▶ **Instructions for the task**
Set down exactly the lines of the listing below, please, beginning with the first and ending with the line that holds "(0x024582614000048089ABCDEF, .isubsI ⟨⟨5, true⟩, .b⟩".

▶ **Data under study**
-- ==== Sys2Proof/Tests/Slice0.lean ====
section
/-! SUPPORT. The model's own tests: words, ill-formed terms, one step on small states, and a state that meets the hypotheses of each statement. -/

open Sys2Proof Sys2Proof.Machine Sys2Proof.Safety Sys2Proof.Claims

set_option maxRecDepth 100000

namespace Sys2Proof.Tests

/-! ## Words (R36-R44, R54)

Each word is written out from the spec's encoding tables: the layout of its format, its opcode, the codes of its operands, and the fields of its chapter. -/

/-- One word of each integer constructor. -/
theorem test_words_integer_1 : ∀ r ∈ ([
    (0x000582615C30040000000000, .iadd ⟨⟨5, true⟩, .b⟩ .i8 (.v 9) (.s 10) (.const 3)),
    (0x004582614000040089ABCDEF, .iaddI ⟨⟨5, true⟩, .b⟩ .i8 (.v 9) (.s 10) 0x89ABCDEF),
    (0x008582615C3004A000000000, .isub ⟨⟨5, true⟩, .b⟩ .n16 (.v 9) (.s 10) (.const 3)),
    (0x00C58261400004A089ABCDEF, .isubI ⟨⟨5, true⟩, .b⟩ .n16 (.v 9) (.s 10) 0x89ABCDEF),
    (0x018582615C30042000000000, .iadds ⟨⟨5, true⟩, .b⟩ .i16 (.v 9) (.s 10) (.const 3)),
    (0x01C582614000042089ABCDEF, .iaddsI ⟨⟨5, true⟩, .b⟩ .i16 (.v 9) (.s 10) 0x89ABCDEF),
    (0x020582615C30048000000000, .isubs ⟨⟨5, true⟩, .b⟩ .n8 (.v 9) (.s 10) (.const 3)),
    (0x024582614000048089ABCDEF, .isubsI ⟨⟨5, true⟩, .b⟩ .n8 (.v 9) (.s 10) 0x89ABCDEF),
    (0x028582615C30046000000000, .imul ⟨⟨5, true⟩, .b⟩ .i64 (.v 9) (.s 10) (.const 3)),
    (0x02C582614000046089ABCDEF, .imulI ⟨⟨5, true⟩, .b⟩ .i64 (.v 9) (.s 10) 0x89ABCDEF),
    (0x030582615C3004E000000000, .imulh ⟨⟨5, true⟩, .b⟩ .n64 (.v 9) (.s 10) (.const 3)),
    (0x03458261400004E089ABCDEF, .imulhI ⟨⟨5, true⟩, .b⟩ .n64 (.v 9) (.s 10) 0x89ABCDEF),
    (0x048582615C30044000000000, .imin ⟨⟨5, true⟩, .b⟩ .i32 (.v 9) (.s 10) (.const 3)),
    (0x04C582614000044089ABCDEF, .iminI ⟨⟨5, true⟩, .b⟩ .i32 (.v 9) (.s 10) 0x89ABCDEF),
    (0x050582615C3004C000000000, .imax ⟨⟨5, true⟩, .b⟩ .n32 (.v 9) (.s 10) (.const 3)),
    (0x05458261400004C089ABCDEF, .imaxI ⟨⟨5, true⟩, .b⟩ .n32 (.v 9) (.s 10) 0x89ABCDEF),
    (0x010582615C3004C159500000, .iaddc ⟨⟨5, true⟩, .b⟩ true (.v 9) (.s 10) (.const 3) 21 22),
    (0x038582615C308C4000000000, .imad ⟨⟨5, true⟩, .b⟩ .i32 (.v 9) (.s 10) (.const 3) (.v 17)),
    (0x03C5826140008C4089ABCDEF, .imadI ⟨⟨5, true⟩, .b⟩ .i32 (.v 9) (.s 10) 0x89ABCDEF (.v 17)),
    (0x040582615C308CC000000000, .imadw ⟨⟨5, true⟩, .b⟩ .n32 (.v 9) (.s 10) (.const 3) (.v 17)),
    (0x0445826140008CC089ABCDEF, .imadwI ⟨⟨5, true⟩, .b⟩ .n32 (.v 9) (.s 10) 0x89ABCDEF (.v 17)),
    (0x058582614000040200000000, .iabs ⟨⟨5, true⟩, .b⟩ .i8 true (.v 9) (.s 10)),
    (0x06058261400004E200000000, .ineg ⟨⟨5, true⟩, .b⟩ .n64 true (.v 9) (.s 10)),
    (0x068582615C308C0100000000, .idp4 ⟨⟨5, true⟩, .b⟩ .i8 false true (.v 9) (.s 10) (.const 3) (.v 17))
    ] : List (Nat × Instr)), decodeTableWord 96 r.1 = some r.2 := by decide

theorem test_words_integer_2 : ∀ r ∈ ([
    (0x06C5826140008C8289ABCDEF, .idp4I ⟨⟨5, true⟩, .b⟩ .n8 true false (.v 9) (.s 10) 0x89ABCDEF (.v 17))
    ] : List (Nat × Instr)), decodeTableWord 96 r.1 = some r.2 := by decide

/-- One word of each logic constructor. -/
theorem test_words_logic_1 : ∀ r ∈ ([
    (0x070582615C3004E000000000, .and ⟨⟨5, true⟩, .b⟩ .n64 (.v 9) (.s 10) (.const 3)),
    (0x07458261400004E089ABCDEF, .andI ⟨⟨5, true⟩, .b⟩ .n64 (.v 9) (.s 10) 0x89ABCDEF),
    (0x078582615C3005A000000000, .or ⟨⟨5, true⟩, .b⟩ .b32 (.v 9) (.s 10) (.const 3)),
    (0x07C58261400005A089ABCDEF, .orI ⟨⟨5, true⟩, .b⟩ .b32 (.v 9) (.s 10) 0x89ABCDEF),
    (0x080582615C3004E000000000, .xor ⟨⟨5, true⟩, .b⟩ .n64 (.v 9) (.s 10) (.const 3)),
    (0x08458261400004E089ABCDEF, .xorI ⟨⟨5, true⟩, .b⟩ .n64 (.v 9) (.s 10) 0x89ABCDEF),
    (0x088582615C3005A000000000, .andn ⟨⟨5, true⟩, .b⟩ .b32 (.v 9) (.s 10) (.const 3)),
    (0x08C58261400005A089ABCDEF, .andnI ⟨⟨5, true⟩, .b⟩ .b32 (.v 9) (.s 10) 0x89ABCDEF),
    (0x090582615C3004E000000000, .orn ⟨⟨5, true⟩, .b⟩ .n64 (.v 9) (.s 10) (.const 3)),
    (0x09458261400004E089ABCDEF, .ornI ⟨⟨5, true⟩, .b⟩ .n64 (.v 9) (.s 10) 0x89ABCDEF),
    (0x0A8582615C3005A000000000, .shl ⟨⟨5, true⟩, .b⟩ .b32 (.v 9) (.s 10) (.const 3)),
    (0x0AC58261400005A089ABCDEF, .shlI ⟨⟨5, true⟩, .b⟩ .b32 (.v 9) (.s 10) 0x89ABCDEF),
    (0x0B0582615C3004E000000000, .shr ⟨⟨5, true⟩, .b⟩ .n64 (.v 9) (.s 10) (.const 3)),
    (0x0B458261400004E089ABCDEF, .shrI ⟨⟨5, true⟩, .b⟩ .n64 (.v 9) (.s 10) 0x89ABCDEF),
    (0x0B8582615C3005A000000000, .sar ⟨⟨5, true⟩, .b⟩ .b32 (.v 9) (.s 10) (.const 3)),
    (0x0BC58261400005A089ABCDEF, .sarI ⟨⟨5, true⟩, .b⟩ .b32 (.v 9) (.s 10) 0x89ABCDEF),
    (0x0C0582615C3004E000000000, .rotl ⟨⟨5, true⟩, .b⟩ .n64 (.v 9) (.s 10) (.const 3)),
    (0x0C458261400004E089ABCDEF, .rotlI ⟨⟨5, true⟩, .b⟩ .n64 (.v 9) (.s 10) 0x89ABCDEF),
    (0x09858261400004E000000000, .not ⟨⟨5, true⟩, .b⟩ .n64 (.v 9) (.s 10)),
    (0x0A0582615C308DA0000000AC, .lop3 ⟨⟨5, true⟩, .b⟩ .b32 (.v 9) (.s 10) (.const 3) (.v 17) 0xAC),
    (0x0D0582615C30044000000000, .bfx ⟨⟨5, true⟩, .b⟩ .i32 (.v 9) (.s 10) (.const 3)),
    (0x0D4582614000044089ABCDEF, .bfxI ⟨⟨5, true⟩, .b⟩ .i32 (.v 9) (.s 10) 0x89ABCDEF),
    (0x0C8582615C308DA000000000, .fshl ⟨⟨5, true⟩, .b⟩ (.v 9) (.s 10) (.const 3) (.v 17)),
    (0x0CC5826140008DA089ABCDEF, .fshlI ⟨⟨5, true⟩, .b⟩ (.v 9) (.s 10) 0x89ABCDEF (.v 17))
    ] : List (Nat × Instr)), decodeTableWord 96 r.1 = some r.2 := by decide

theorem test_words_logic_2 : ∀ r ∈ ([
    (0x0D8582615C308DA000000000, .bfi ⟨⟨5, true⟩, .b⟩ (.v 9) (.s 10) (.const 3) (.v 17)),
    (0x0DC5826140008DA089ABCDEF, .bfiI ⟨⟨5, true⟩, .b⟩ (.v 9) (.s 10) 0x89ABCDEF (.v 17)),
    (0x100582615C308DA000000000, .bytep ⟨⟨5, true⟩, .b⟩ (.v 9) (.s 10) (.const 3) (.v 17)),
    (0x1045826140008DA089ABCDEF, .bytepI ⟨⟨5, true⟩, .b⟩ (.v 9) (.s 10) 0x89ABCDEF (.v 17)),
    (0x0E058261400005A000000000, .popc ⟨⟨5, true⟩, .b⟩ .b32 (.v 9) (.s 10)),
    (0x0E858261400005A000000000, .clz ⟨⟨5, true⟩, .b⟩ .b32 (.v 9) (.s 10)),
    (0x0F058261400005A000000000, .ctz ⟨⟨5, true⟩, .b⟩ .b32 (.v 9) (.s 10)),
    (0x0F858261400005A000000000, .brev ⟨⟨5, true⟩, .b⟩ .b32 (.v 9) (.s 10)),
    (0x11858261400005A000000000, .mov ⟨⟨5, true⟩, .b⟩ .b32 (.v 9) (.s 10)),
    (0x108580215C3004A05950001B, .iset ⟨⟨5, true⟩, .b⟩ .n16 .le .xor 22 21 (.v 0) (.s 10) (.const 3)),
    (0x10C580214B50046089ABCDEF, .isetI ⟨⟨5, true⟩, .b⟩ .i64 .ge 22 (.v 0) (.s 10) 0x89ABCDEF),
    (0x110582615C3004E001500000, .sel ⟨⟨5, true⟩, .b⟩ .n64 (.v 9) (.s 10) (.const 3) (.v 0) 21),
    (0x114582614B0005A089ABCDEF, .selI ⟨⟨5, true⟩, .b⟩ .b32 (.v 9) (.s 10) 0x89ABCDEF (.v 0) 22),
    (0x124582400000046089ABCDEF, .movi ⟨⟨5, true⟩, .b⟩ .i64 (.v 9) 0x89ABCDEF),
    (0x128582215C30044000000005, .lea ⟨⟨5, true⟩, .b⟩ .i32 (.v 8) (.s 10) (.const 3) 5),
    (0x12C58221406004E089ABCDEF, .leaI ⟨⟨5, true⟩, .b⟩ .n64 (.v 8) (.s 10) 0x89ABCDEF 6)
    ] : List (Nat × Instr)), decodeTableWord 96 r.1 = some r.2 := by decide

/-- One word of each float constructor. -/
theorem test_words_float : ∀ r ∈ ([
    (0x200582615C30051A00000000, .fadd ⟨⟨5, true⟩, .b⟩ .f32 .rup true (.v 9) (.s 10) (.const 3)),
    (0x204582614000050889ABCDEF, .faddI ⟨⟨5, true⟩, .b⟩ .f32 .rtz false (.v 9) (.s 10) 0x89ABCDEF),
    (0x208582615C30053A00000000, .fsub ⟨⟨5, true⟩, .b⟩ .f16 .rup true (.v 9) (.s 10) (.const 3)),
    (0x20C582614000052889ABCDEF, .fsubI ⟨⟨5, true⟩, .b⟩ .f16 .rtz false (.v 9) (.s 10) 0x89ABCDEF),
    (0x210582615C30055A00000000, .fmul ⟨⟨5, true⟩, .b⟩ .bf16 .rup true (.v 9) (.s 10) (.const 3)),
    (0x214582614000054889ABCDEF, .fmulI ⟨⟨5, true⟩, .b⟩ .bf16 .rtz false (.v 9) (.s 10) 0x89ABCDEF),
    (0x218582615C308D1200000000, .ffma ⟨⟨5, true⟩, .b⟩ .f32 .rdn true (.v 9) (.s 10) (.const 3) (.v 17)),
    (0x21C5826140008D2289ABCDEF, .ffmaI ⟨⟨5, true⟩, .b⟩ .f16 .rne true (.v 9) (.s 10) 0x89ABCDEF (.v 17)),
    (0x220582615C30050000000000, .fmin ⟨⟨5, true⟩, .b⟩ .f32 (.v 9) (.s 10) (.const 3)),
    (0x224582614000050089ABCDEF, .fminI ⟨⟨5, true⟩, .b⟩ .f32 (.v 9) (.s 10) 0x89ABCDEF),
    (0x228582615C30052000000000, .fmax ⟨⟨5, true⟩, .b⟩ .f16 (.v 9) (.s 10) (.const 3)),
    (0x22C582614000052089ABCDEF, .fmaxI ⟨⟨5, true⟩, .b⟩ .f16 (.v 9) (.s 10) 0x89ABCDEF),
    (0x230582615C30054000000000, .fminm ⟨⟨5, true⟩, .b⟩ .bf16 (.v 9) (.s 10) (.const 3)),
    (0x234582614000054089ABCDEF, .fminmI ⟨⟨5, true⟩, .b⟩ .bf16 (.v 9) (.s 10) 0x89ABCDEF),
    (0x238582615C30050000000000, .fmaxm ⟨⟨5, true⟩, .b⟩ .f32 (.v 9) (.s 10) (.const 3)),
    (0x23C582614000050089ABCDEF, .fmaxmI ⟨⟨5, true⟩, .b⟩ .f32 (.v 9) (.s 10) 0x89ABCDEF),
    (0x240580215C30050059500016, .fset ⟨⟨5, true⟩, .b⟩ .un .or 22 21 (.s 10) (.const 3)),
    (0x244580214B70050089ABCDEF, .fsetI ⟨⟨5, true⟩, .b⟩ .ord 22 (.s 10) 0x89ABCDEF),
    (0x248582614000050000000000, .fclass ⟨⟨5, true⟩, .b⟩ (.v 9) (.s 10)),
    (0x250582614000051000000000, .frnd ⟨⟨5, true⟩, .b⟩ .rdn (.v 9) (.s 10)),
    (0x258582614000050000000000, .ffrac ⟨⟨5, true⟩, .b⟩ (.v 9) (.s 10)),
    (0x260582615C30051A00000000, .fscale ⟨⟨5, true⟩, .b⟩ .rup true (.v 9) (.s 10) (.const 3)),
    (0x264582614000050889ABCDEF, .fscaleI ⟨⟨5, true⟩, .b⟩ .rtz false (.v 9) (.s 10) 0x89ABCDEF),
    (0x268582614000050000000000, .fgetexp ⟨⟨5, true⟩, .b⟩ (.v 9) (.s 10))
    ] : List (Nat × Instr)), decodeTableWord 96 r.1 = some r.2 := by decide

/-- One word of each conversion constructor. -/
theorem test_words_conversion : ∀ r ∈ ([
    (0x400582614000051800000000, .frcp ⟨⟨5, true⟩, .b⟩ .rup (.v 9) (.s 10)),
    (0x410582614000050800000000, .fsqrt ⟨⟨5, true⟩, .b⟩ .rtz (.v 9) (.s 10)),
    (0x408582614000050000000000, .frsq ⟨⟨5, true⟩, .b⟩ (.v 9) (.s 10)),
    (0x418582614000050000000000, .fexp2 ⟨⟨5, true⟩, .b⟩ (.v 9) (.s 10)),
    (0x420582614000050000000000, .flog2 ⟨⟨5, true⟩, .b⟩ (.v 9) (.s 10)),
    (0x428582614000050000000000, .fsin ⟨⟨5, true⟩, .b⟩ (.v 9) (.s 10)),
    (0x430582614000050000000000, .fcos ⟨⟨5, true⟩, .b⟩ (.v 9) (.s 10)),
    (0x438582614000050000000000, .ftanh ⟨⟨5, true⟩, .b⟩ (.v 9) (.s 10)),
    (0x440582614000050000000000, .fsigm ⟨⟨5, true⟩, .b⟩ (.v 9) (.s 10)),
    (0x448582614000056600000028, .fcvt ⟨⟨5, true⟩, .b⟩ .e4m3 .f32 .rne true true 2 0 (.v 9) (.s 10)),
    (0x45058261400004A200000003, .icvt ⟨⟨5, true⟩, .b⟩ .n16 .i64 true (.v 9) (.s 10))
    ] : List (Nat × Instr)), decodeTableWord 96 r.1 = some r.2 := by decide

/-- One word of each lanes constructor. -/
theorem test_words_lanes : ∀ r ∈ ([
    (0x45858000000005A05959630B, .plop ⟨⟨5, true⟩, .b⟩ 22 21 11 12 0x96),
    (0x46058240000005A0000005E8, .pmovv ⟨⟨5, true⟩, .b⟩ (.v 9) 40 23),
    (0x46858021400005A0000007A1, .vmovp ⟨⟨5, true⟩, .b⟩ (.s 10) 33 30),
    (0x47058000000005A059500146, .vote ⟨⟨5, true⟩, .b⟩ .ge 17 true (.v 0) 22 21),
    (0x478582415C3005A05800000D, .shfl ⟨⟨5, true⟩, .b⟩ .rot 3 (.v 9) (.v 10) (.const 3) 22),
    (0x47C582414B3005A089ABCDEF, .shflI ⟨⟨5, true⟩, .b⟩ .xor (.v 9) (.v 10) 0x89ABCDEF 22),
    (0x480582414000050000000008, .lred ⟨⟨5, true⟩, .b⟩ .f32 .fmax (.v 9) (.v 10)),
    (0x48858241400005A000000015, .lscan ⟨⟨5, true⟩, .b⟩ .b32 .xor true (.v 9) (.v 10)),
    (0x490582615C3005A000000000, .lbcast ⟨⟨5, true⟩, .b⟩ .b32 (.v 9) (.s 10) (.const 3)),
    (0x49458261400005A089ABCDEF, .lbcastI ⟨⟨5, true⟩, .b⟩ .b32 (.v 9) (.s 10) 0x89ABCDEF),
    (0x4985C201400004E000000000, .lfirst ⟨⟨5, true⟩, .b⟩ .n64 (.s 8) (.v 10))
    ] : List (Nat × Instr)), decodeTableWord 96 r.1 = some r.2 := by decide

/-- One word of each control constructor. -/
theorem test_words_control : ∀ r ∈ ([
    (0x6005800000000021FFFFFFF9, .bra ⟨5, true⟩ 33 0xFFFFFFF9 (.v 0)),
    (0x604580214000000000000000, .brx ⟨5, true⟩ (.s 10)),
    (0x6085C3000000000000012345, .call ⟨5, true⟩ 0x00012345 (.s 12)),
    (0x60C580218000000000000000, .ret ⟨5, true⟩ (.s 12)),
    (0x610580000000002100000000, .recon ⟨5, true⟩ 33),
    (0x614580000000000000000000, .exit ⟨5, true⟩),
    (0x61C580000000000000000000, .yield ⟨5, true⟩)
    ] : List (Nat × Instr)), decodeTableWord 96 r.1 = some r.2 := by decide

/-- One word of each memory constructor. -/
theorem test_words_memory_1 : ∀ r ∈ ([
    (0x8005826140000489201FFFF0, .ldp ⟨⟨5, true⟩, .b⟩ .b16 true ⟨.acq, .grp⟩ .cb (.v 9) (.s 10) 0x1FFFF0),
    (0x8045802140800508601FFFF0, .stp ⟨⟨5, true⟩, .b⟩ .b64 ⟨.rel, .grp⟩ .cb (.s 10) (.v 8) 0x1FFFF0),
    (0x81058261400004B1201FFFF0, .ldd ⟨⟨5, true⟩, .b⟩ .b16 true ⟨.acq, .die⟩ .ca (.v 9) (.s 10) 0x1FFFF0),
    (0x8145802140800530601FFFF0, .std ⟨⟨5, true⟩, .b⟩ .b64 ⟨.rel, .die⟩ .ca (.s 10) (.v 8) 0x1FFFF0),
    (0x81858261400004C5201FFFF0, .ldg ⟨⟨5, true⟩, .b⟩ .b16 true ⟨.acq, .dev⟩ .cs (.v 9) (.s 10) 0x1FFFF0),
    (0x81C5802140800544601FFFF0, .stg ⟨⟨5, true⟩, .b⟩ .b64 ⟨.rel, .dev⟩ .cs (.s 10) (.v 8) 0x1FFFF0),
    (0x82058261400004D9201FFFF0, .ldx ⟨⟨5, true⟩, .b⟩ .b16 true ⟨.acq, .sys⟩ .cb (.v 9) (.s 10) 0x1FFFF0),
    (0x8245802140800558601FFFF0, .stx ⟨⟨5, true⟩, .b⟩ .b64 ⟨.rel, .sys⟩ .cb (.s 10) (.v 8) 0x1FFFF0),
    (0x82858261400004D5201FFFF0, .ldh ⟨⟨5, true⟩, .b⟩ .b16 true ⟨.acq, .sys⟩ .cs (.v 9) (.s 10) 0x1FFFF0),
    (0x82C5802140800554601FFFF0, .sth ⟨⟨5, true⟩, .b⟩ .b64 ⟨.rel, .sys⟩ .cs (.s 10) (.v 8) 0x1FFFF0),
    (0x808582414000049052200040, .lds ⟨⟨5, true⟩, .b⟩ .b32 false ⟨.acq, .team⟩ .ca (.v 9) (.v 10) 0x40 true 17),
    (0x80C58001408005108A200080, .sts ⟨⟨5, true⟩, .b⟩ .b128 ⟨.rel, .team⟩ .ca (.v 10) (.v 8) 0x80 true 17),
    (0x834580214000040000000000, .qbpush ⟨⟨5, true⟩, .b⟩ (.s 10)),
    (0x8385D1400000000000000000, .qbpop ⟨⟨5, true⟩, .none⟩ (.a 5)),
    (0x83C580000000000000000021, .qsync ⟨5, true⟩ 0x00000021),
    (0x8405C2800000000000000000, .qstat ⟨5, true⟩ (.s 10)),
    (0x8445802140000408001FFFF0, .pref ⟨⟨5, true⟩, .b⟩ .cb (.s 10) 0x1FFFF0),
    (0x8485C12150CEFDA900000001, .acp ⟨⟨5, true⟩, .b⟩ .scratch .shared true ⟨true, true, .clu⟩ (.s 4) (.s 10) (.s 12) (.const 31)),
    (0x84C5C1000000040000000000, .bclose ⟨⟨5, true⟩, .b⟩ (.s 4)),
    (0x850580208000040002200000, .bwait ⟨⟨5, true⟩, .b⟩ (.s 4) 17),
    (0x854580214000049202200040, .fetest ⟨⟨5, true⟩, .b⟩ .clr ⟨.acq, .team⟩ 17 (.s 10) 0x40),
    (0x8585D0E82000000100000000, .kvlook ⟨5, true⟩ true (.a 3) (.a 1) (.v 0)),
    (0x85C5802090A864B600000000, .kvgather ⟨⟨5, true⟩, .b⟩ .v true ⟨false, true, .die⟩ (.s 4) (.s 10) (.s 12)),
    (0x8605C1215C10054002200000, .kvappend ⟨⟨5, true⟩, .b⟩ ⟨true, false, .dev⟩ (.s 4) (.s 10) (.const 1) 17)
    ] : List (Nat × Instr)), decodeTableWord 96 r.1 = some r.2 := by decide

▶ **Answer section**
-- ==== Sys2Proof/Tests/Slice0.lean ====
section
/-! SUPPORT. The model's own tests: words, ill-formed terms, one step on small states, and a state that meets the hypotheses of each statement. -/

open Sys2Proof Sys2Proof.Machine Sys2Proof.Safety Sys2Proof.Claims

set_option maxRecDepth 100000

namespace Sys2Proof.Tests

/-! ## Words (R36-R44, R54)

Each word is written out from the spec's encoding tables: the layout of its format, its opcode, the codes of its operands, and the fields of its chapter. -/

/-- One word of each integer constructor. -/
theorem test_words_integer_1 : ∀ r ∈ ([
    (0x000582615C30040000000000, .iadd ⟨⟨5, true⟩, .b⟩ .i8 (.v 9) (.s 10) (.const 3)),
    (0x004582614000040089ABCDEF, .iaddI ⟨⟨5, true⟩, .b⟩ .i8 (.v 9) (.s 10) 0x89ABCDEF),
    (0x008582615C3004A000000000, .isub ⟨⟨5, true⟩, .b⟩ .n16 (.v 9) (.s 10) (.const 3)),
    (0x00C58261400004A089ABCDEF, .isubI ⟨⟨5, true⟩, .b⟩ .n16 (.v 9) (.s 10) 0x89ABCDEF),
    (0x018582615C30042000000000, .iadds ⟨⟨5, true⟩, .b⟩ .i16 (.v 9) (.s 10) (.const 3)),
    (0x01C582614000042089ABCDEF, .iaddsI ⟨⟨5, true⟩, .b⟩ .i16 (.v 9) (.s 10) 0x89ABCDEF),
    (0x020582615C30048000000000, .isubs ⟨⟨5, true⟩, .b⟩ .n8 (.v 9) (.s 10) (.const 3)),
    (0x024582614000048089ABCDEF, .isubsI ⟨⟨5, true⟩, .b⟩ .n8 (.v 9) (.s 10) 0x89ABCDEF),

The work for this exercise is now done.